O ex-ministro da Justiça e Segurança Pública Sergio Moro reforçou as acusações contra o presidente Jair Bolsonaro de que ele já quis interferir politicamente na Polícia Federal e disse que a atitude do mandatário de intervir na corporação por interesses próprios foi reflexo da falta de prioridade, por parte do governo federal, em implementar projetos de combate à corrupção.

Em entrevista ao programa Fantástico, da Rede Globo, na noite de ontem, Moro elencou uma série de fatores para reclamar do pouco empenho de Bolsonaro nas propostas anticorrupção, como a retirada do Conselho de Controle de Atividades Financeiras (Coaf) do Ministério da Justiça e Segurança Pública e as recentes alianças do presidente da República com políticos do Centrão com histórico de corrupção em busca de mais apoio no Congresso, às quais ele definiu como “realmente questionáveis”.

“Recentemente, nós vimos essas alianças que são realizadas com políticos que não têm um histórico totalmente positivo dentro da história da administração pública. É certo que é preciso ter alianças no parlamento para conseguir aprovar projetos. (Mas) eu acabei entendendo que não faz sentido permanecer no governo. Até porque, qual era a minha percepção, o governo se vale da minha imagem — porque eu tenho um passado firme de combate à corrupção —, e, de fato o governo, não está fazendo isso. Não está fortalecendo as instituições para o combate à corrupção”, comentou o ex-ministro.
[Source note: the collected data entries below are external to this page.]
-- ==== Sys2Proof/Laws/Step.lean ====
section
/-! SUPPORT. Fetching and stepping: a fetched instruction is of the kind expected, and what a step can do, once,
by the element under way (`runElement_elim`) and by the host's pending action (`step_elim`). -/

namespace Sys2Proof

theorem elem_bsRow (n : Nat) : (bsRows.getD n .bs0000).elem = .bsCode := by
  rcases Nat.lt_or_ge n 16 with h | h
  · interval_cases n <;> rfl
  · rw [List.getD_eq_default _ _ (by simpa [bsRows] using h)]; rfl

theorem elem_srRow (n : Nat) : (srRows.getD n .sr1111).elem = .srCode := by
  rcases Nat.lt_or_ge n 16 with h | h
  · interval_cases n <;> rfl
  · rw [List.getD_eq_default _ _ (by simpa [srRows] using h)]; rfl

theorem elem_caRow (n : Nat) : (caRows.getD n .ca1111).elem = .caCode := by
  rcases Nat.lt_or_ge n 16 with h | h
  · interval_cases n <;> rfl
  · rw [List.getD_eq_default _ _ (by simpa [caRows] using h)]; rfl

theorem elem_ssRow (n : Nat) : (ssRows.getD n .ss111).elem = .ssCode := by
  rcases Nat.lt_or_ge n 8 with h | h
  · interval_cases n <;> rfl
  · rw [List.getD_eq_default _ _ (by simpa [ssRows] using h)]; rfl

theorem elem_idxForm (b : BitVec 8) : (idxForm b).elem = .idx := by unfold idxForm; split <;> rfl

theorem elem_sfhForm (z : Bool) (t : BitVec 6) (w : Bool) : (sfhForm z t w).elem = .sfh := by
  unfold sfhForm; repeat' split
  all_goals rfl

theorem elem_mbhForm (p : Params) (l : Bool) (t : BitVec 7) (n : BitVec 24) : (mbhForm p l t n).elem = .mbh := by
  unfold mbhForm; split <;> rfl

/-- The decoder answers an instruction of the kind it was asked for. -/
theorem decode_elem {p : Params} {e : Elem} {w : Nat} {bs rest : Bits} {i : Instr}
    (h : decode p e w bs = .ok (i, rest)) :
    i.elem = e := by
  unfold decode at h
  split at h
  · cases h
  · cases e <;> simp only [decodeWhole] at h
    case rest => cases h
    case wasted => split at h <;> cases h; rfl
    all_goals cases h
    case bsCode.refl => exact elem_bsRow _
    case srCode.refl => exact elem_srRow _
    case caCode.refl => exact elem_caRow _
    case ssCode.refl => exact elem_ssRow _
    case idx.refl => exact elem_idxForm _
    case sfh.refl => exact elem_sfhForm _ _ _
    case mbh.refl => exact elem_mbhForm _ _ _ _
    all_goals rfl

namespace Machine

variable {P : Res → Prop} {s : State}

@[simp] theorem State.streamBits_length (s : State) (n : Nat) : (s.streamBits n).length = n := by
  simp [State.streamBits]

/-- A run of stream bits in two parts. -/
theorem State.streamBits_add (s : State) (m n : Nat) :
    s.streamBits (m + n) = s.streamBits m ++ (s.advance m).streamBits n := by
  simp only [State.streamBits, List.range_add, List.map_append, List.map_map]
  congr 1
  apply List.map_congr_left
  intro i _
  simp [State.bitAt, State.readByte, State.readByte?, State.advance, Nat.add_assoc]

theorem putField_byte : ∀ b : Byte, putField b = (List.range 8).map fun i => b.getLsbD (7 - i) := by decide

/-- The eight bits at a byte boundary are those of the byte there. -/
theorem State.streamBits_byte (s : State) (h : s.cur % 8 = 0) :
    s.streamBits 8 = putField (s.readByte (s.cur / 8)) := by
  rw [putField_byte]
  apply List.map_congr_left
  intro i hi
  have := List.mem_range.1 hi
  rw [State.bitAt]
  congr 2 <;> omega

/-- The value of a field read off the stream. -/
theorem State.getField_streamBits (s : State) (n : Nat) :
    (getField n (s.streamBits n)).1.toNat = bitsVal (s.streamBits n) := by
  have hlt := bitsVal_lt (s.streamBits n)
  rw [State.streamBits_length] at hlt
  simp only [getField, BitVec.toNat_ofNat]
  rw [List.take_of_length_le (by simp), Nat.mod_eq_of_lt hlt]

/-- The window holds the whole element. -/
theorem State.bits_le_window (s : State) : s.elem.bits s.elemWidth ≤ s.window.length := by
  unfold State.window
  cases h : s.elem <;> simp [Elem.bits]

/-- What is fetched is what the decoder reads off the window. -/
theorem fetch_eq (s : State) : fetch s = ((decodeWhole s.params s.elem s.elemWidth s.window).toOption.map Prod.fst) :=
  by
  unfold fetch decode
  rw [if_neg (by have := s.bits_le_window; omega)]
  cases decodeWhole s.params s.elem s.elemWidth s.window <;> rfl

theorem fetch_elem {i : Instr} (h : fetch s = some i) : i.elem = s.elem := by
  unfold fetch at h
  split at h
  · cases h; exact decode_elem ‹_›
  · cases h

/-- Wherever an element is under way, one is fetched. -/
theorem fetch_isSome (h : s.elem ≠ .rest) : ∃ i, fetch s = some i := by
  rw [fetch_eq]
  cases he : s.elem <;> simp only [decodeWhole]
  case rest => exact absurd he h
  case wasted =>
    obtain ⟨k, rest, hk⟩ := decodeUnary_isSome (bs := s.window) (by simp [State.window, he])
    rw [hk]; exact ⟨_, rfl⟩
  all_goals exact ⟨_, rfl⟩

theorem fetch_rest (h : s.elem = .rest) : fetch s = none := by rw [fetch_eq, h]; rfl

theorem runElement_of_fetch {i : Instr} (h : fetch s = some i) : runElement s = exec i s := by
  rw [runElement, h]

/-! ## The rows of a code -/

theorem exec_bsRow (c : BitVec 4) (s : State) : exec (bsRows.getD c.toNat .bs0000) s = blockSizeRow c s := by
  obtain ⟨⟨n, hn⟩⟩ := c; interval_cases n <;> rfl

theorem exec_srRow (c : BitVec 4) (s : State) : exec (srRows.getD c.toNat .sr1111) s = sampleRateRow c s := by
  obtain ⟨⟨n, hn⟩⟩ := c; interval_cases n <;> rfl

theorem exec_caRow (c : BitVec 4) (s : State) : exec (caRows.getD c.toNat .ca1111) s = channelRow c s := by
  obtain ⟨⟨n, hn⟩⟩ := c; interval_cases n <;> rfl

theorem exec_ssRow (c : BitVec 3) (s : State) : exec (ssRows.getD c.toNat .ss111) s = sampleSizeRow c s := by
  obtain ⟨⟨n, hn⟩⟩ := c; interval_cases n <;> rfl

theorem exec_mbhForm (l : Bool) (t : BitVec 7) (n : BitVec 24) (s : State) :
    exec (mbhForm s.params l t n) s = blockHeader l t n s := by
  unfold mbhForm; split
  · subst t; rfl
  · rfl

theorem sfhType_rsvd00001x : ∀ t : BitVec 6, 2 ≤ t.toNat → t.toNat < 4 → 0b00001#5 ++ t.setWidth 1 = t := by
  decide

theorem sfhType_rsvd0001xx : ∀ t : BitVec 6, 4 ≤ t.toNat → t.toNat < 8 → 0b0001#4 ++ t.setWidth 2 = t := by
  decide

theorem sfhType_fixed : ∀ t : BitVec 6, 8 ≤ t.toNat → t.toNat < 16 → 0b001#3 ++ t.setWidth 3 = t := by decide

theorem sfhType_rsvd01xxxx : ∀ t : BitVec 6, 16 ≤ t.toNat → t.toNat < 32 → 0b01#2 ++ t.setWidth 4 = t := by
  decide

theorem sfhType_lpc : ∀ t : BitVec 6, 32 ≤ t.toNat → 0b1#1 ++ t.setWidth 5 = t := by decide

/-- Whatever form a subframe header decodes to, its meaning is that of its three fields. -/
theorem exec_sfhForm (z : Bool) (t : BitVec 6) (w : Bool) (s : State) :
    exec (sfhForm z t w) s = subframeHeader z t w s := by
  unfold sfhForm
  cases z
  · simp only [Bool.false_eq_true, if_false]
    split
    · rw [show t = 0 from BitVec.eq_of_toNat_eq (by simpa using ‹_›)]; rfl
    split
    · rw [show t = 1 from BitVec.eq_of_toNat_eq (by simpa using ‹_›)]; rfl
    split
    · exact congrArg (subframeHeader false · w s) (sfhType_rsvd00001x t (by omega) ‹_›)
    split
    · exact congrArg (subframeHeader false · w s) (sfhType_rsvd0001xx t (by omega) ‹_›)
    split
    · exact congrArg (subframeHeader false · w s) (sfhType_fixed t (by omega) ‹_›)
    split
    · exact congrArg (subframeHeader false · w s) (sfhType_rsvd01xxxx t (by omega) ‹_›)
    · exact congrArg (subframeHeader false · w s) (sfhType_lpc t (by omega))
  · rfl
Moro disse que tentou permanecer no governo, apesar das intrigas entre Bolsonaro e ele a respeito da Polícia Federal, que tiveram início ainda em 2019, porque ele “tinha esperança de conseguir avançar com a agenda anticorrupção”. “Mas eu fui vendo ela sendo esvaziada, e para mim a gota d’água foi essa interferência na Polícia Federal, em particular porque a PF também investiga malfeitos dos próprios governantes”, destacou.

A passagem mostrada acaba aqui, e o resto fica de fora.